Still From 'The Outer Edges', Dir: Kieran Evans, 2013 |
Hyde and Evans
have placed themselves firmly in the tradition of flâneurism, and subjective
exploration to produce a genuinely resonant and lyrical artifact. It relates to Sinclair, Ballard and Patrick
Kieller, amongst many others and, indeed, is very close to my own habitual
modes of relating to the environment. It’s certainly full of the kind of
static-camera references to transport systems, elevated roadways, more or less
active industrial development, housing estates, river/banks, pylons, signage
and graffiti that crowd my own hard-drive.
My only fear would be that by this stage we may all be in danger of
resorting to a kind of over-familiar Pyschogeog.-by-numbers but I won’t pretend
I don’t still love this stuff. The film
is narrated by Hyde and sound-tracked by his music, in the more instrumental/abstract
form one might have expected all along.
Still From 'The Outer Edges', Dir: Kieran Evans, 2013 |
However, it’s
here that the logic of Hyde’s song based approach also becomes clear. The film is intercut with the spoken,
autobiographical accounts of various Essex folk encountered on the
journey. If some, like the members of a
boxing gym or The Dagenham Girl Pipers, seem initially like traditional human
interest ‘types’, their words actually prove to be highly personal evidence of
individual lives lived in a landscape.
Most touching, for me, are the dignified independence of a bereaved allotment
holder and the Utopian nostalgia of a couple who still live on the slightly
remote model estate built for employees of the defunct Bata shoe company. The latters’ fond memories of highly
structured but well catered-for younger lives speak of a very different era of
employer/worker relations and feed into the lyric of ‘Dancing On The Graves of Le Corbusier’s Dreams’. The abandoned modernist edifice of the
factory itself makes for a stunning image of industrial and societal decline
but the voices lend a much more human slant to the whole project.
Still From 'The Outer Edges', Dir: Kieran Evans, 2013. Urban Text, Graffiti, Mundane Architecture & A Fox, - What's Not To Like? |
Thus, we realize
that many of the songs are actually written from the implied viewpoint of characters
such as those encountered in the film.
Elsewhere, as in ‘Shoulda Been A
Painter’ and ‘Angel Café’, we
gain insights into Hyde’s own life and understand that he too is an Essex boy (albeit
of Welsh heritage), and has been inescapably shaped by the territory he contemplates
and depicts. Repeat viewings and listens
reveal just how well, and with what attention to detail, music and film have
been integrated as two sides of the same coin.
One such example would be the startling, possibly unplanned, passage of
a silhouetted BMX rider across a shot of the estuary.

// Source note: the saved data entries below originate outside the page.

-- ==== Sys2Proof/Tests/Slice0.lean ====
section
/-!
SUPPORT. Tests: an ill-formed command for every check of WellFormed, examples of the manual, and a witness for the hypotheses
of every statement.
-/

set_option maxRecDepth 100000
set_option linter.unusedVariables false

namespace Sys2Proof.Machine

open Sys2Proof

/-! ### Ill-formed commands are refused -/

theorem test_ill_formed_1 :
    ([.crsWrite .core (2 ^ 32) 0 0, .crsWrite .core 0 9 0, .crsAccessTimeout .core (2 ^ 32) false,
    .rcRegisterRead .core (2 ^ 32) 0, .rcRegisterRead .core 0 9, .stampLoRead .core (2 ^ 32),
    .stampHiRead .core (2 ^ 32), .commandFetch (some ⟨256, 0, 0, 0, []⟩) none,
    .commandFetch (some ⟨0, 4, 0, 0, []⟩) none, .commandFetch (some ⟨0, 0, 2 ^ 16, 0, []⟩) none,
    .commandFetch (some ⟨0, 0, 0, 2 ^ 32, []⟩) none, .commandFetch (some ⟨0, 0, 0, 0, [0, 0, 0, 0, 0, 0, 0]⟩) none,
    .commandFetch (some ⟨0, 0, 0, 0, [2 ^ 32]⟩) none, .commandFetch none (some ⟨256, 0, 0, 0, []⟩),
    .commandFetch none (some ⟨0, 4, 0, 0, []⟩), .commandFetch none (some ⟨0, 0, 2 ^ 16, 0, []⟩),
    .commandFetch none (some ⟨0, 0, 0, 2 ^ 32, []⟩), .commandFetch none (some ⟨0, 0, 0, 0, [0, 0, 0, 0, 0, 0, 0]⟩),
    .commandFetch none (some ⟨0, 0, 0, 0, [2 ^ 32]⟩), .setFeaturesDeviceMode 8192, .getFeaturesDeviceMode 8192,
    .junctionTempRead 256, .tetherFrequencyFound 0 (2 ^ 32) 0, .tetherFrequencyFound 0 0 (2 ^ 32),
    .syncDecision 0 (2 ^ 193), .streamDecodeEnd 0 (2 ^ 37120) 0, .streamDecodeEnd 0 0 256,
    .deepDecodeEnd 0 (2 ^ 37120) 0, .deepDecodeEnd 0 0 256, .servoSample 0 ⟨2 ^ 1024, 0, []⟩,
    .servoSample 0 ⟨0, 2 ^ 32, []⟩,
    .servoSample 0 ⟨0, 0, [[], [], [], [], []]⟩] : List Instr).all (fun i => !i.wf) = true := by
  decide

theorem test_ill_formed_2 :
    ([.servoSample 0 ⟨0, 0, [[64]]⟩, .servoSample 0 ⟨0, 0, [[-65]]⟩, .gustFrame 0 (2 ^ 40),
    .bridleReply 0 (some (2 ^ 40)), .vcmCurrentSample 0 (2 ^ 64), .spnCurrentSample ⟨2 ^ 190, 0, 0, 0, 0, 0⟩,
    .spnCurrentSample ⟨0, 2 ^ 190, 0, 0, 0, 0⟩, .spnCurrentSample ⟨0, 0, 2 ^ 190, 0, 0, 0⟩,
    .spnCurrentSample ⟨0, 0, 0, 2 ^ 190, 0, 0⟩, .spnCurrentSample ⟨0, 0, 0, 0, 2 ^ 190, 0⟩,
    .spnCurrentSample ⟨0, 0, 0, 0, 0, 2 ^ 190⟩, .spnFastBusSample (2 ^ 16) false false,
    .memTrainingDone false 16 0 0 0 false, .memTrainingDone false 0 16 0 0 false,
    .memTrainingDone false 0 0 16 0 false, .memTrainingDone false 0 0 0 16 false, .opAlloc false 256 0 0 false,
    .opAlloc false 0 256 0 false, .opAlloc false 0 0 (2 ^ 32) false, .opShare false 256 0 0,
    .opShare false 0 (2 ^ 32) 0, .opShare false 0 0 256, .opRelease false 256 0, .opRelease false 0 (2 ^ 32),
    .opFree false 256 0, .opFree false 0 (2 ^ 32), .opPass false 256 0 0, .opPass false 0 (2 ^ 32) 0,
    .opPass false 0 0 256, .opMark false 256 0 false, .opMark false 0 (2 ^ 32) false,
    .opQuery false 256 0] : List Instr).all (fun i => !i.wf) = true := by
  decide

theorem test_ill_formed_3 :
    ([.opQuery false 0 (2 ^ 32), .opRetire false 256 0, .opRetire false 0 (2 ^ 32), .opInit false 256 0,
    .opInit false 0 4, .depotBufferAccess 256 0 0 0 none, .depotBufferAccess 0 (2 ^ 32) 0 0 none,
    .depotBufferAccess 0 0 (2 ^ 32) 0 none, .depotBufferAccess 0 0 0 (2 ^ 32) none, .poolExhausted 8192,
    .convoyBusError 0 none 6 0 0, .convoyBusError 0 none 0 16 0, .convoyBusError 0 none 0 0 (2 ^ 24),
    .createIoCq 8192, .createIoSq 8192, .deleteIoCq 8192, .deleteIoSq 8192, .getLogPage 8192 ⟨0, [], 0⟩,
    .getLogPage 0 ⟨5, [], 0⟩, .getLogPage 0 ⟨0, [], 4⟩, .identify 8192 ⟨0, [], 0⟩, .identify 0 ⟨5, [], 0⟩,
    .identify 0 ⟨0, [], 4⟩, .opAbort 8192, .setFeatures 8192 ⟨0, [], 0⟩, .setFeatures 0 ⟨5, [], 0⟩,
    .setFeatures 0 ⟨0, [], 4⟩, .getFeatures 8192 ⟨0, [], 0⟩, .getFeatures 0 ⟨5, [], 0⟩, .getFeatures 0 ⟨0, [], 4⟩,
    .setFeaturesPowerMgmt 8192, .setFeaturesNumberOfQueues 8192] : List Instr).all (fun i => !i.wf) = true := by
  decide

theorem test_ill_formed_4 :
    ([.setFeaturesSpinupControl 8192, .setFeaturesQueueOrder 8192, .setFeaturesCompletionStamp 8192,
    .setFeaturesCompressionLevel 8192, .asyncEventRequest 8192, .namespaceManagement 8192 ⟨0, [], 0⟩,
    .namespaceManagement 0 ⟨5, [], 0⟩, .namespaceManagement 0 ⟨0, [], 4⟩, .namespaceAttachment 8192 ⟨0, [], 0⟩,
    .namespaceAttachment 0 ⟨5, [], 0⟩, .namespaceAttachment 0 ⟨0, [], 4⟩, .firmwareImageDownload 8192 ⟨0, [], 0⟩,
    .firmwareImageDownload 0 ⟨5, [], 0⟩, .firmwareImageDownload 0 ⟨0, [], 4⟩, .firmwareCommit 8192,
    .deviceSelfTest 8192 none, .deviceSelfTest 0 (some 16), .directiveSend 8192 ⟨0, [], 0⟩,
    .directiveSend 0 ⟨5, [], 0⟩, .directiveSend 0 ⟨0, [], 4⟩, .directiveReceive 8192 ⟨0, [], 0⟩,
    .directiveReceive 0 ⟨5, [], 0⟩, .directiveReceive 0 ⟨0, [], 4⟩, .unlockChallenge 8192,
    .unlockResponse 8192 ⟨0, [], 0⟩, .unlockResponse 0 ⟨5, [], 0⟩, .unlockResponse 0 ⟨0, [], 4⟩, .opFlush 8192,
    .opWrite 8192, .writeEffect 8192 ⟨0, [], 0⟩, .writeEffect 0 ⟨5, [], 0⟩,
    .writeEffect 0 ⟨0, [], 4⟩] : List Instr).all (fun i => !i.wf) = true := by
  decide

theorem test_ill_formed_5 :
    ([.opRead 8192 ⟨0, [], 0⟩ none, .opRead 0 ⟨5, [], 0⟩ none, .opRead 0 ⟨0, [], 4⟩ none,
    .opRead 0 ⟨0, [], 0⟩ (some [2 ^ 64]), .writeZeroes 8192, .datasetManagement 8192 ⟨0, [], 0⟩,
    .datasetManagement 0 ⟨5, [], 0⟩, .datasetManagement 0 ⟨0, [], 4⟩, .opVerify 8192 0 none, .opVerify 0 4 none,
    .opVerify 0 0 (some [2 ^ 64]), .reservationRegister 8192 ⟨0, [], 0⟩, .reservationRegister 0 ⟨5, [], 0⟩,
    .reservationRegister 0 ⟨0, [], 4⟩, .reservationReport 8192 ⟨0, [], 0⟩, .reservationReport 0 ⟨5, [], 0⟩,
    .reservationReport 0 ⟨0, [], 4⟩, .reservationAcquire 8192 ⟨0, [], 0⟩, .reservationAcquire 0 ⟨5, [], 0⟩,
    .reservationAcquire 0 ⟨0, [], 4⟩, .reservationRelease 8192 ⟨0, [], 0⟩, .reservationRelease 0 ⟨5, [], 0⟩,
    .reservationRelease 0 ⟨0, [], 4⟩, .sqTailDoorbell 0 (2 ^ 16) 0, .sqTailDoorbell 0 0 (2 ^ 32),
    .cqHeadDoorbell 0 (2 ^ 16) 0, .cqHeadDoorbell 0 0 (2 ^ 32), .completionPost 8192, .discardedByFault .cle [8192],
    .smbusBasicMgmtRead 256 false, .lookupLba false 256 0 0,
    .lookupLba false 0 0 (2 ^ 64)] : List Instr).all (fun i => !i.wf) = true := by
  decide

theorem test_ill_formed_6 :
    ([.lookupIdx false 256 0, .lookupIdx false 0 (2 ^ 27), .opUpdate false 256 0 0 0 0,
    .opUpdate false 0 (2 ^ 27) 0 0 0, .opUpdate false 0 0 (2 ^ 64) 0 0, .opUpdate false 0 0 0 (2 ^ 64) 0,
    .opUpdate false 0 0 0 0 (2 ^ 64), .patrolScrubStep 0 (2 ^ 72), .sramWalkerRead 256 0 0 0,
    .sramWalkerRead 0 256 0 0, .sramWalkerRead 0 0 (2 ^ 32) 0, .sramWalkerRead 0 0 0 (2 ^ 72),
    .faultUnmask .core (2 ^ 32) 0, .faultStatusClear .core (2 ^ 32) 0, .unlockRsp 256 [],
    .gatedUnitRead .core (2 ^ 32), .pcieLinkUp 0 0 33 0,
    .pcieLinkUp 0 0 0 (2 ^ 16)] : List Instr).all (fun i => !i.wf) = true := by
  decide

/-! ### Examples of the manual -/

/-- Chapter 0: the time base stands at 0x0000_0001_FFFF_FFF0 when STAMP_LO is read. -/
theorem test_stamp_pair : (match exec (.stampLoRead .core R.A_TTH_STAMP_LO) (on_ 0x1FFFFFFF0 []) with
    | .next t => match exec (.stampHiRead .core R.A_TTH_STAMP_HI) { t with now := 0x200000005 } with
      | .next u => (t.rdOut, u.rdOut)
      | _ => (none, none)
    | _ => (none, none)) = (some (.core, 0xFFFFFFF0), some (.core, 1)) := by decide

/-- R9: a 2-byte read at byte offset 3 returns byte 3 of the register in its low byte and 0x00 above it. -/
theorem test_narrow_read : ((at_ [(R.SYS_GPIO_OUT_OUT, 0xABCD)]).crsRead .core (R.A_SYS_ID + 3) 2).rdOut = some (.core, 0x4A) := by
  decide

/-- Chapter 3: frame 1,259 is 0x4EB, its check nibble 0x1. -/
theorem test_tether_frame : frameNumber (List.replicate 44 (some 0)
    ++ [some (-8), some 8, some (-8), some 8]
    ++ ([0, 1, 0, 0, 1, 1, 1, 0, 1, 0, 1, 1] ++ [0, 0, 0, 1]).map (fun b => some (if b = 1 then 3 else -3))) = some 1259 := by
  decide

/-- Chapter 3: the bit clock of zone 0 at 7,200 rpm. -/
theorem test_bit_clock : ({ at_ [(R.TTH_ZBPR_BPR 0, 46666240)] with fTether := 1006632960 }).fBit 0 = 5599948800 := by decide

/-- Chapter 4: the words of the final report of sector 814. -/
theorem test_sector_report : reportBits ⟨.read, 2000, 814, 0, false, 0, 0, false⟩
    { outcome := 4, stamp := 0x480000000 + 16679924, reads := 3, dec := 16, iter := 23, mark := some 0 }
    = 0x80FE83F4 + 0x7D0 * 2 ^ 32 + 0x1034032E * 2 ^ 64 + 0x00020017 * 2 ^ 96 := by decide

/-- Chapter 6: W = 640, BPR(0) = 46,666,240, WSPAN = 4,400, SPT = 1,180, TSKEW = 4,194,560, track 2,000, slot 100. -/
def lay_ : State := at_ [(R.TTH_ZBPR_BPR 0, 46666240), (R.SEQ_FMT_WEDGES 0, 640), (R.SEQ_ZFMT_WORD 0 0, 0x9C000000),
  (R.SEQ_ZFMT_WORD 0 1, 0x11300004), (R.SEQ_ZFMT_WORD 0 2, 0x00400100), (R.SEQ_ZFMT_WORD 0 3, 0x8000)]

theorem test_layout : (lay_.frameLen 0 0, lay_.dlen 0 0, lay_.dTot 0 0, zSpt (entryNat (lay_.zfmt 0 0)))
    = (72916, 68516, 43850240, 1180) := by decide

theorem test_slots : (lay_.slotStart 0 0 2000 0, lay_.slotStart 0 0 2000 100, lay_.trackPos 0 0 17436160,
    lay_.trackPos 0 0 (17436160 + 103), lay_.trackPos 0 0 (17436160 + 35420))
    = (13724160, 17436160, 18558160, 18558263, 18597980) := by decide

/-- Chapter 6: the micro-word at address 0x1234: a WAIT on RPT for head 2 with a Waypoint. -/
theorem test_micro_word : (fun w => (mwNext w, mwNop w, mwCond w, mwWp w, mwHead w, mwTmo w, mwIllegal w))
    (0x0002000002264300 + 0x0000020000000000 * 2 ^ 64) = (0x300, 9, 9, true, 2, 512, false) := by decide
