-- ==== Sys2Proof/Machine/Float.lean ====
section
/-!
DEFINITION. The number formats of R226 to R231, exact dyadic values, rounding, and the FP32 primitives of R268.
-/
namespace Sys2Proof.Machine

/-- The number formats, by the codes of R288. -/
inductive Fmt where
  | s1 | b1 | int4 | int8 | int16 | int32 | fp4 | fp6e2m3 | fp6e3m2 | fp8e4m3 | fp8e5m2 | fp16 | bf16 | fp32 | e8m0
  | mxfp4 | mxfp6e2m3 | mxfp6e3m2 | mxfp8e4m3 | mxfp8e5m2 | mxint8
  deriving DecidableEq, Repr

/-- The format a code names (R288); the other codes are reserved. -/
def fmtOfCode (c : Nat) : Option Fmt :=
  match c with
  | 0x00 => some .s1 | 0x01 => some .b1 | 0x02 => some .int4 | 0x03 => some .int8 | 0x04 => some .int16
  | 0x05 => some .int32 | 0x06 => some .fp4 | 0x07 => some .fp6e2m3 | 0x08 => some .fp6e3m2 | 0x09 => some .fp8e4m3
  | 0x0A => some .fp8e5m2 | 0x0B => some .fp16 | 0x0C => some .bf16 | 0x0D => some .fp32 | 0x0E => some .e8m0
  | 0x10 => some .mxfp4 | 0x11 => some .mxfp6e2m3 | 0x12 => some .mxfp6e3m2 | 0x13 => some .mxfp8e4m3
  | 0x14 => some .mxfp8e5m2 | 0x15 => some .mxint8 | _ => none

/-- The code of a format (R288). -/
def fmtCode : Fmt → Nat
  | .s1 => 0x00 | .b1 => 0x01 | .int4 => 0x02 | .int8 => 0x03 | .int16 => 0x04 | .int32 => 0x05 | .fp4 => 0x06
  | .fp6e2m3 => 0x07 | .fp6e3m2 => 0x08 | .fp8e4m3 => 0x09 | .fp8e5m2 => 0x0A | .fp16 => 0x0B | .bf16 => 0x0C
  | .fp32 => 0x0D | .e8m0 => 0x0E | .mxfp4 => 0x10 | .mxfp6e2m3 => 0x11 | .mxfp6e3m2 => 0x12 | .mxfp8e4m3 => 0x13
  | .mxfp8e5m2 => 0x14 | .mxint8 => 0x15

/-- The element format of an MX format (R230). -/
def elemFmt : Fmt → Fmt
  | .mxfp4 => .fp4 | .mxfp6e2m3 => .fp6e2m3 | .mxfp6e3m2 => .fp6e3m2 | .mxfp8e4m3 => .fp8e4m3
  | .mxfp8e5m2 => .fp8e5m2 | .mxint8 => .int8 | f => f

/-- The MX formats. -/
def isMx : Fmt → Bool
  | .mxfp4 | .mxfp6e2m3 | .mxfp6e3m2 | .mxfp8e4m3 | .mxfp8e5m2 | .mxint8 => true
  | _ => false

/-- The integer formats (R226). -/
def isIntFmt : Fmt → Bool
  | .s1 | .b1 | .int4 | .int8 | .int16 | .int32 => true
  | _ => false

/-- Bits of one element (R226, R227). -/
def fmtBits (f : Fmt) : Nat :=
  match elemFmt f with
  | .s1 | .b1 => 1 | .int4 | .fp4 => 4 | .fp6e2m3 | .fp6e3m2 => 6 | .int8 | .fp8e4m3 | .fp8e5m2 | .e8m0 => 8
  | .int16 | .fp16 | .bf16 => 16 | _ => 32

/-- Exponent bits, mantissa bits and bias of a float format (R227). -/
def fmtEMB (f : Fmt) : Nat × Nat × Nat :=
  match elemFmt f with
  | .fp4 => (2, 1, 1) | .fp6e2m3 => (2, 3, 1) | .fp6e3m2 => (3, 2, 3) | .fp8e4m3 => (4, 3, 7) | .fp8e5m2 => (5, 2, 15)
  | .fp16 => (5, 10, 15) | .bf16 => (8, 7, 127) | _ => (8, 23, 127)

/-- The formats with infinities (R227). -/
def hasInf (f : Fmt) : Bool :=
  match elemFmt f with | .fp8e5m2 | .fp16 | .bf16 | .fp32 => true | _ => false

This brief moment is enough to title an
entire song, (‘Shadow Boy’), and feed
the line, “Shadow boy rides a bike
like a missile, Life erupts all around us.” [7.]
Should any doubts
about Hyde’s real intentions remain, Hyde concludes his narration with the
words,
“I started this journey
under a motorway, a road that runs along the edge of a city I love. I followed a course set by nature - not by
man, along a path that has taken me to a place beyond the outer edges. Now, I realize its not about the geographic
route you take, - it’s about the people who show you the way.” [8.]
Conclusion:
Karl Hyde (with Kieran Evans), has produced a project so close to some of my own current
artistic concerns that I suppose I could feel deflated that, yet again, someone
else got there first. Indeed, whilst researching this post I discovered that
Hyde’s own website journal is peppered with photographs I might easily have
taken myself, even down to the details of tattered posters and rust leaching
through painted graffiti. It would be
churlish to feel too envious though.
Actually, it feels like yet one more encouraging validation of a
particular, admittedly Romantic, way of relating to the contemporary world that means so
much to myself and many others.
Taken as a whole,
I think ‘Edgeland’/’The Outer Edges’ constitutes an affecting, well resolved
Psychogeographical statement and one that injects an important element of humanism
sometimes missing from what can easily become a rather detached idiom. I really like the music too.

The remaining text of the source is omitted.